Three of the main supply-side factors driving current global inflation levels have already reversed, meaning there could be relief on the horizon for shoppers around the world.
A semiconductor price — a barometer of the cost of finished electronic products as diverse as laptops, dishwashers, LED lights and medical devices shipped worldwide — is now halfway from its July 2018 peak and down 14% compared to the middle of last year.
The spot rate for shipping containers – which tells us more about the spending we can expect later in the pipeline on clothing in Chicago, luxury goods in Singapore or home furnishings in Europe – has fallen 26% since its high in September 2021.
Fertilizer prices in North America – an indicator of where global food inflation is headed, including bills for tomatoes in London or onions for sale in a Johannesburg market – are 24% below their March record high.
With euro area inflation now above 8%, and expected to remain above that level in the US when May data comes out on Friday and also on the rise in Asia, central bankers around the world are struggling to keep it in check. to keep it under control.

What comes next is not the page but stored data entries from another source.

-- ==== Sys2Proof/Machine/Ops.lean ====
section
/-! DEFINITION. The named operations every block shares: single-entry updates of the tables, the notice queue
(R199, R200), the statistics counters (R187, R188), the event log (R178 to R182), the state-status mark (R165),
and `emit`, which carries out what a block hands to these. -/

namespace Sys2Proof.Machine

/-! ### Single-entry updates -/

def State.setPoint (s : State) (p : Fin 12) (f : Point → Point) : State := { s with points := upd s.points p f }
def State.setSect (s : State) (i : Fin 10) (f : Sect → Sect) : State := { s with sections := upd s.sections i f }
def State.setSlot (s : State) (k : Fin 4) (f : Slot → Slot) : State := { s with slots := upd s.slots k f }
def State.setBarrier (s : State) (b : Fin 4) (f : Barrier → Barrier) : State :=
  { s with barriers := upd s.barriers b f }
def State.setLamp (s : State) (c : Fin 10) (f : Lamp → Lamp) : State :=
  { s with lamps := { s.lamps with lamps := upd s.lamps.lamps c f } }
def State.setSeq (s : State) (f : Sequencer → Sequencer) : State := { s with seq := f s.seq }
def State.setLamps (s : State) (f : LampDriver → LampDriver) : State := { s with lamps := f s.lamps }
def State.setFaults (s : State) (f : FaultManager → FaultManager) : State := { s with faults := f s.faults }
def State.setSupply (s : State) (f : Supply → Supply) : State := { s with supply := f s.supply }
def State.setLine (s : State) (f : LineController → LineController) : State := { s with line := f s.line }
def State.setReports (s : State) (f : ReportScheduler → ReportScheduler) : State := { s with reports := f s.reports }
def State.setMemory (s : State) (f : RecordMemory → RecordMemory) : State := { s with memory := f s.memory }
def State.setHost (s : State) (f : HostPort → HostPort) : State := { s with host := f s.host }
def State.setPins (s : State) (f : Pins → Pins) : State := { s with pins := f s.pins }
def State.setCounter (s : State) (i : Fin 32) (f : Counter → Counter) : State :=
  { s with counters := upd s.counters i f }

/-! ### Free values -/

/-- The next free order (log entry 3); the caller advances `free` with `State.tookFree`. -/
def State.order (s : State) : Bool := Config.freeOrder s.free

/-- One free value has been taken. -/
def State.tookFree (s : State) : State := { s with free := s.free + 1 }

/-! ### The host notice queue (R199, R200) -/

/-- Bytes of a notice's frame: LEN + 4, with LEN counting KIND, TAG and payload (R191, R199). -/
def Notice.size (n : Notice) : Nat := n.payload.length + 6

/-- Bytes of the notices held. -/
def hnqUsed (q : List Notice) : Nat := (q.map Notice.size).sum

/-- Free bytes of the HNQ partition: 64 × H less the bytes held (R199). -/
def State.hnqFree (s : State) : Nat := 64 * s.memory.layout.hnq - hnqUsed s.host.hnq

/-- A kind joins the pending set, where a kind already present is not added twice (R200). -/
def addKind (ks : List NoticeKind) (k : NoticeKind) : List NoticeKind := if k ∈ ks then ks else ks ++ [k]

/-- A notice is queued when the pending set is empty and it fits; otherwise its kind joins the set (R200). -/
def queueNotice (n : Notice) (s : State) : State :=
  if s.host.pendingKinds = [] ∧ n.size ≤ s.hnqFree then
    s.setHost fun h => { h with hnq := h.hnq ++ [n] }
  else
    s.setHost fun h => { h with pendingKinds := addKind h.pendingKinds n.kind }

/-! ### Statistics counters (R187, R188) -/

/-- An increment raises the value by one unless it is saturated, and sets the flag of a mark it reaches. -/
def Counter.bumped (c : Counter) : Counter :=
  if Config.counterMax ≤ c.value then c
  else
    { value := c.value + 1, half := c.half || c.value + 1 == Config.counterHalf,
      full := c.full || c.value + 1 == Config.counterMax }

/-- Increments a counter and hands on the COUNTER notice of each flag newly set. -/
def bump (i : Fin 32) (s : State) : State :=
  let old := s.counters[i]
  let new := old.bumped
  let s := s.setCounter i fun _ => new
  let s := if new.half && !old.half then queueNotice ⟨.counter, [byte i.val, 0]⟩ s else s
  if new.full && !old.full then queueNotice ⟨.counter, [byte i.val, 1]⟩ s else s

/-! ### The event log (R177 to R182) -/

/-- Records the log holds at most (R180). -/
def RecordMemory.capacity (m : RecordMemory) : Nat := 4 * m.layout.log

/-- The oldest record makes room when the log holds its capacity (R180). -/
def RecordMemory.makeRoom (m : RecordMemory) : List LogRecord :=
  if m.capacity ≤ m.log.length then m.log.drop 1 else m.log

/-- Adds a record as the newest, with the next sequence number (R179), and disarms the level flag when the write
brings the log to 3 × L records (R182). -/
def RecordMemory.append (m : RecordMemory) (now : Time) (k : LogKind) (object : Nat) (data : List Byte) :
    RecordMemory :=
  let log := m.makeRoom ++ [⟨m.nextSeq, now, k, object, pad8 data⟩]
  { m with log := log, nextSeq := m.nextSeq + 1, armed := m.armed && log.length != 3 * m.layout.log }

/-- The LOG_LEVEL notice: records held and capacity (R182). -/
def levelNotice (m : RecordMemory) : Notice := ⟨.logLevel, be16 m.log.length ++ be16 m.capacity⟩

/-- Writes a log record in RUN; none is written in CONFIG (R177). -/
def writeLog (k : LogKind) (object : Nat) (data : List Byte) (s : State) : State :=
  if s.part = .run then
    let m := s.memory.append s.now k object data
    let s' := s.setMemory fun _ => m
    if s.memory.armed && !m.armed then queueNotice (levelNotice m) s' else s'
  else s

/-! ### State notices and the state-status mark -/

/-- The hold set as bits: SIGNALLER 1, LOCAL 2 (ch. 12.2, 12.5). -/
def Sequencer.holdBits (q : Sequencer) : Nat := flag q.holdSignaller + 2 * flag q.holdLocal

/-- The STATE notice of the state as it stands (R199). -/
def State.stateNotice (s : State) : Notice :=
  ⟨.state, [codeOrFF (s.seq.state.map SeqState.code), codeOrFF (s.faults.mode.map Mode.code),
    byte (flag s.faults.latch), byte s.seq.holdBits]⟩

/-- A cause of R165 sets the state-status mark; while a frame carrying a STATUS is in flight it sets the mark's
renewed flag as well. -/
def statusDue (s : State) : State :=
  s.setReports fun r => { r with stateMark := true, stateRenewed := r.stateRenewed || s.line.sendingKind kindStatus }

/-! ### What a block hands on -/

/-- What a block hands to Record Memory, the Host Port, the counters and the Report Scheduler. -/
inductive Output where
  | log (k : LogKind) (object : Nat) (data : List Byte)
  | notice (n : Notice)
  | stateNotice
  | count (i : Fin 32)
  | statusDue
  deriving DecidableEq, Repr

/-- Carries out one output. -/
def emit1 (s : State) : Output → State
  | .log k object data => writeLog k object data s
  | .notice n => queueNotice n s
  | .stateNotice => queueNotice s.stateNotice s
  | .count i => bump i s
  | .statusDue => Sys2Proof.Machine.statusDue s

/-- Carries out outputs in the order the block hands them over. -/
def emit (os : List Output) (s : State) : State := os.foldl emit1 s

/-! ### The statistics counters by name (10.4) -/

def cntAxles (p : Fin 12) : Fin 32 := ⟨p.val, by omega⟩
def cntClosures : Fin 32 := 12
def cntTrainsPassed : Fin 32 := 13
def cntTrainsWithdrawn : Fin 32 := 14
def cntShortWarnings : Fin 32 := 15
def cntLateClosures : Fin 32 := 16
def cntSequenceErrors : Fin 32 := 17
def cntLampProofFails : Fin 32 := 18
def cntBarrierFaults : Fin 32 := 19
def cntLineGood : Fin 32 := 20
def cntLineBad : Fin 32 := 21
def cntArbLost : Fin 32 := 22
def cntLineSent : Fin 32 := 23
def cntHostBad : Fin 32 := 24
def cntOverspeeds : Fin 32 := 31

/-- The closure histogram's counter for a length (R81). -/
def cntClosureBin (ms : Nat) : Fin 32 :=
  if ms < 30000 then 25
  else if ms < 60000 then 26
  else if ms < 120000 then 27
  else if ms < 240000 then 28
  else if ms < 480000 then 29
  else 30

end Sys2Proof.Machine
end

Even as central bankers raise interest rates, more economists are rallying around the idea that peak inflation is behind us — although there will be a slowdown before the lower cost of commodities seeps into the prices shoppers are seeing.
While few near-term forecasters predict a return to pre-pandemic prices, global retail giants like Walmart Inc. now to send inflated supplies to a less enthusiastic customer. So a moderation of those supply-side pressures could eventually allow central bankers to slow their tightening cycles.
“While inflation has not yet peaked in some parts of the world, there are at least some signs that we may not be too far off in terms of a turning point where we begin to see annual inflation fall,” says Khoon Goh. , head of Asia research in Singapore at Australia & New Zealand Banking Group.
Chinese producer prices peaked in late 2021 and are beginning to moderate. Economists predict a 6.5% increase in factory prices in May from a year earlier, from 8% in April.
That is a promising development for easing the inflation of imported goods worldwide, Goh said. In addition, lower container freight rates and better supplier lead times in purchasing managers’ indexes point to a reduction in bottlenecks that should curb price pressures later this year, he said.